The secret to labeling financial data

This post will describe the secret of labeling financial data

To avoid the curse of dimensionality, it is advisable to reframe a regression problem into a classification problem where possible.

Fixed horizon method:

Fixed horizon method is a popular method to do this. There are two components to this, a. generating the fixed horizon, and b. labeling the data. Generating the fixed horizon is done through the use of bars, time bars/tick bars/volume bars/dollar bars. The bars other than time bars are preferred because the return series is closer to the normal distribution. Labeling the data is done by setting up a return threshold, t. If the return, r, over a fixed number of bars is less than -t, label the bar as -1, between -t and t label 0, and beyond t label 1

A variation of the above method, that is very appealing, is to replace the raw return r with the standardised return z, which is the return that is adjusted for the volatility predicted over the interval of bars we are calculating for. If the standardised return, z, over a fixed number of bars is less than -t, label the bar as -1, between -t and t label 0, and beyond t label 1

A drawback of fixed horizon method, is that it ignores the return profile within the bar, and in actual practise if the return exceeds or declines above or below profit taking or stop loss positions defined by the risk management department, then the position will not reach the end of the bar in actual fact.

Triple barrier method

In the triple barrier method, we enter a position at time bar t0, we define a max number of bars that we will hold the position, h, i.e. till time t0 + h. We also define the expected volatility of returns over this horizon, t. We then initiate the position and start monitoring the return at each time step, if the return exeeeds t, we exit the position (profit taking) and label it as +1. If the return exceeds -t, we exit the position (stop loss), and label it as -1. We keep going till the return is within these thresholds, until we run out of time for the position, i.e. t0+h, we then exit the position and label it as 0.

Meta-labeling:

Labels can be used to train a model that can analyse current circumstances, and predict whether we will have a return exceeding a threshold of t, in the next h time bars. Before we place a bit on this outcome, it is useful to train a separate model, that offers comment on how often the earlier model has been right, when it has predicted a positive or negative outcome. This exercise results us in including precision and recall, and in estimating in some way, the level of true positives. This gives us confidence to size the bet (trade size), through which we will act on this prediction.

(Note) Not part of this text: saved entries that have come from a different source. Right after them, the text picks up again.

/-! ### Host-level operations -/

/-- 44_buffer_ops.md rule R142: HexEncodeBuf refuses overlapping buffers, raises BufferTooSmall when C < 2N, and else
writes the text of src to dst[0:2N], touches nothing beyond, returns n = 2N with N commands issued, and leaves CASE and
the inputs to come; for N = 0 it issues no command and takes no edge. What overlap is, is log entry 7; that the checks
and an empty call take no edge is log entry 18. -/
def Obligations.HexEncodeBufResult : Prop :=
  ∀ (dst src : Buffer) (s : State),
    (bufOverlap src dst = true → hexEncodeBuf dst src s = .refused .overlappingBuffers) ∧
    (bufOverlap src dst = false → bufLen dst < 2 * bufLen src →
      hexEncodeBuf dst src s = .fault (.bufferTooSmall (2 * bufLen src) (bufLen dst))) ∧
    (bufOverlap src dst = false → 2 * bufLen src ≤ bufLen dst → ∃ t,
      hexEncodeBuf dst src s = .next
        (⟨.encode, src,
          ⟨dst.base, encodeText s.caseMode src.bytes ++ dst.bytes.drop (2 * bufLen src)⟩,
          bufLen src, bufLen src, .ok (2 * bufLen src)⟩, t) ∧
      t.caseMode = s.caseMode ∧ t.inputs = s.inputs ∧ (bufLen src = 0 → t = s))

/-- 44_buffer_ops.md rules R143 and R144: HexDecodeBuf refuses overlapping buffers, raises BufferTooSmall when
C < floor(L/2), and else writes the decoded bytes of the pairs before the first failing one, touches nothing beyond, and
returns the count with OK or with the position of the first invalid character; a trailing lone character is ignored.
What overlap is, is log entry 7; that the checks and a call with no complete pair take no edge is log entry 18. -/
def Obligations.HexDecodeBufResult : Prop :=
  ∀ (dst src : Buffer) (s : State),
    (bufOverlap src dst = true → hexDecodeBuf dst src s = .refused .overlappingBuffers) ∧
    (bufOverlap src dst = false → bufLen dst < bufLen src / 2 →
      hexDecodeBuf dst src s = .fault (.bufferTooSmall (bufLen src / 2) (bufLen dst))) ∧
    (bufOverlap src dst = false → bufLen src / 2 ≤ bufLen dst →
      ∃ t, hexDecodeBuf dst src s = .next
        (⟨.decode, src,
          ⟨dst.base, (decodeText 0 src.bytes).bytes ++ dst.bytes.drop (decodeText 0 src.bytes).bytes.length⟩,
          (decodeText 0 src.bytes).bytes.length,
          (decodeText 0 src.bytes).invalid.elim (bufLen src / 2)
            (fun _ => (decodeText 0 src.bytes).bytes.length + 1),
          (decodeText 0 src.bytes).invalid.elim (.ok (bufLen src / 2))
            (fun pos => .invalidCharacter (decodeText 0 src.bytes).bytes.length pos)⟩, t) ∧
      t.caseMode = s.caseMode ∧ t.inputs = s.inputs ∧ (bufLen src / 2 = 0 → t = s))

For an excellent tutorial on precision, recall and F1-score, visit this link: https://machinelearningmastery.com/precision-recall-and-f-measure-for-imbalanced-classification/

Physical meaning:

Practical use:

Compute using Python:

File: Fixed-Hor.py

# Import Libraries
import pandas as pd
import matplotlib.pyplot as plt
import numpy as np
import seaborn as sns

# Import Data
df = pd.read_csv(r'C:\Users\Denny Joseph\OneDrive\Denny\Deep-learning\Data-sets\Trade-data\ES_Trades.csv')
df = df.iloc[:,0:5] # Remove unwanted columns

# Add attributes to the dataframe
def add_attributes(df):
    df['Dollar'] = df['Price'] * df['Volume']
    df['Datetime'] = pd.to_datetime(df['Date'] + ' ' + df['Time'])
    #df['DateTime'] = pd.to_datetime(df['Date'] + ' ' + df['Time'])
    df['Hour'] = df['Datetime'].dt.hour
    df['Minute'] = df['Datetime'].dt.minute
    df['Second'] = df['Datetime'].dt.second
    return df

# Generate thresholds for bars
def thresh_gen(df):
    tt = pd.DataFrame(pd.pivot_table(df,index='Date',values='Symbol',aggfunc='count'))
    vt = pd.DataFrame(pd.pivot_table(df,index='Date',values='Volume',aggfunc='sum'))
    dt = pd.DataFrame(pd.pivot_table(df,index='Date',values='Dollar',aggfunc='sum'))
    tt = round((1/50)*np.average(tt['Symbol']))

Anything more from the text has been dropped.